## About this exercise
Output range, inclusive: from the line containing "match lineOf s.cur.sup c v va with" to the line containing "code => word code". Restate those lines from the data below word for word and only those.

## Records provided
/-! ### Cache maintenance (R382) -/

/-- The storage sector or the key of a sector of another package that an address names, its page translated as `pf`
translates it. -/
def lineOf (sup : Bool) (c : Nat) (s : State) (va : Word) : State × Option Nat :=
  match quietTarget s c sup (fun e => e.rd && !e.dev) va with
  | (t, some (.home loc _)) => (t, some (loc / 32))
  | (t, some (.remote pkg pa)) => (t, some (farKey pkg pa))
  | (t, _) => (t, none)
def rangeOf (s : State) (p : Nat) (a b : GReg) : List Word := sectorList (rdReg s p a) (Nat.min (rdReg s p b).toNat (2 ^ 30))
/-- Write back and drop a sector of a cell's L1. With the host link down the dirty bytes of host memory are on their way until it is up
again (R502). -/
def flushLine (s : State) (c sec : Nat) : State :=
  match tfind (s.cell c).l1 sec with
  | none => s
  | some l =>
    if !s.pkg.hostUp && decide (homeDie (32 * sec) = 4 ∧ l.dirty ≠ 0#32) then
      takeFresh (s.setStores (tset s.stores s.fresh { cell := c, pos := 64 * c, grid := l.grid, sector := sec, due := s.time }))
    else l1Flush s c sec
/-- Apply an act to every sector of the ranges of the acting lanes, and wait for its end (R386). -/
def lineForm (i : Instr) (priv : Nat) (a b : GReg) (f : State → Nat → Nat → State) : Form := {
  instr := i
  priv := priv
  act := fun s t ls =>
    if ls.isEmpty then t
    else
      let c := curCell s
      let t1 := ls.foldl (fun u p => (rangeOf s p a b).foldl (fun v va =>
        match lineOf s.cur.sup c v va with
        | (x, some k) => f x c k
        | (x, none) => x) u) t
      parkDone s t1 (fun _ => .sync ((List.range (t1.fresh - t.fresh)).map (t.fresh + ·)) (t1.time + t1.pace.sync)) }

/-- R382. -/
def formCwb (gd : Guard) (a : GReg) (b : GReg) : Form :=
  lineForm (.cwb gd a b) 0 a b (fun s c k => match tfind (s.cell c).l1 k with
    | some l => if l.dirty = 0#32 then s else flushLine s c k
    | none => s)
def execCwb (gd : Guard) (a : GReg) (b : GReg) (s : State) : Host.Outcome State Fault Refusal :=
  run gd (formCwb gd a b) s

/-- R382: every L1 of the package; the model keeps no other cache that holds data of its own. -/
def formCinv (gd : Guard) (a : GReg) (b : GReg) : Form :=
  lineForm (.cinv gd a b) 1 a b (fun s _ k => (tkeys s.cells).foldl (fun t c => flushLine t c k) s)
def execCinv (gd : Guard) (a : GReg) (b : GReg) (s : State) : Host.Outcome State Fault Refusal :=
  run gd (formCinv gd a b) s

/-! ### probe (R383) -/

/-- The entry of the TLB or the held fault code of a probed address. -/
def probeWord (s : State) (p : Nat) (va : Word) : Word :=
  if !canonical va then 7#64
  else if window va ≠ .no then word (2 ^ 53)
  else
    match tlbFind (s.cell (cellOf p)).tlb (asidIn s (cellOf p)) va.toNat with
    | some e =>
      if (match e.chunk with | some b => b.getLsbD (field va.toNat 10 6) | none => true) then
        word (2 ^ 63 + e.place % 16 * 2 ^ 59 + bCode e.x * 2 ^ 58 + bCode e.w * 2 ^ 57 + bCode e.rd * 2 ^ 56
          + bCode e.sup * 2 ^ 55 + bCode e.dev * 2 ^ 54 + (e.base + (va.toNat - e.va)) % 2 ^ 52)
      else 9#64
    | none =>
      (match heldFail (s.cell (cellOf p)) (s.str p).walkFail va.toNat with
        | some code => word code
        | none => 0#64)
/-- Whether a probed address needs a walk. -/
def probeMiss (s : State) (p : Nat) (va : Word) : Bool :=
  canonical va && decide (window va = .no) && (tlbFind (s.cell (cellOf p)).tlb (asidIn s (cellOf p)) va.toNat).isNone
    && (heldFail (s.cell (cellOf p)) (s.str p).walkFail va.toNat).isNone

## Task response
        match lineOf s.cur.sup c v va with
        | (x, some k) => f x c k
        | (x, none) => x) u) t
      parkDone s t1 (fun _ => .sync ((List.range (t1.fresh - t.fresh)).map (t.fresh + ·)) (t1.time + t1.pace.sync)) }

/-- R382. -/
def formCwb (gd : Guard) (a : GReg) (b : GReg) : Form :=
  lineForm (.cwb gd a b) 0 a b (fun s c k => match tfind (s.cell c).l1 k with
    | some l => if l.dirty = 0#32 then s else flushLine s c k
    | none => s)
def execCwb (gd : Guard) (a : GReg) (b : GReg) (s : State) : Host.Outcome State Fault Refusal :=
  run gd (formCwb gd a b) s

/-- R382: every L1 of the package; the model keeps no other cache that holds data of its own. -/
def formCinv (gd : Guard) (a : GReg) (b : GReg) : Form :=
  lineForm (.cinv gd a b) 1 a b (fun s _ k => (tkeys s.cells).foldl (fun t c => flushLine t c k) s)
def execCinv (gd : Guard) (a : GReg) (b : GReg) (s : State) : Host.Outcome State Fault Refusal :=
  run gd (formCinv gd a b) s

/-! ### probe (R383) -/

/-- The entry of the TLB or the held fault code of a probed address. -/
def probeWord (s : State) (p : Nat) (va : Word) : Word :=
  if !canonical va then 7#64
  else if window va ≠ .no then word (2 ^ 53)
  else
    match tlbFind (s.cell (cellOf p)).tlb (asidIn s (cellOf p)) va.toNat with
    | some e =>
      if (match e.chunk with | some b => b.getLsbD (field va.toNat 10 6) | none => true) then
        word (2 ^ 63 + e.place % 16 * 2 ^ 59 + bCode e.x * 2 ^ 58 + bCode e.w * 2 ^ 57 + bCode e.rd * 2 ^ 56
          + bCode e.sup * 2 ^ 55 + bCode e.dev * 2 ^ 54 + (e.base + (va.toNat - e.va)) % 2 ^ 52)
      else 9#64
    | none =>
      (match heldFail (s.cell (cellOf p)) (s.str p).walkFail va.toNat with
        | some code => word code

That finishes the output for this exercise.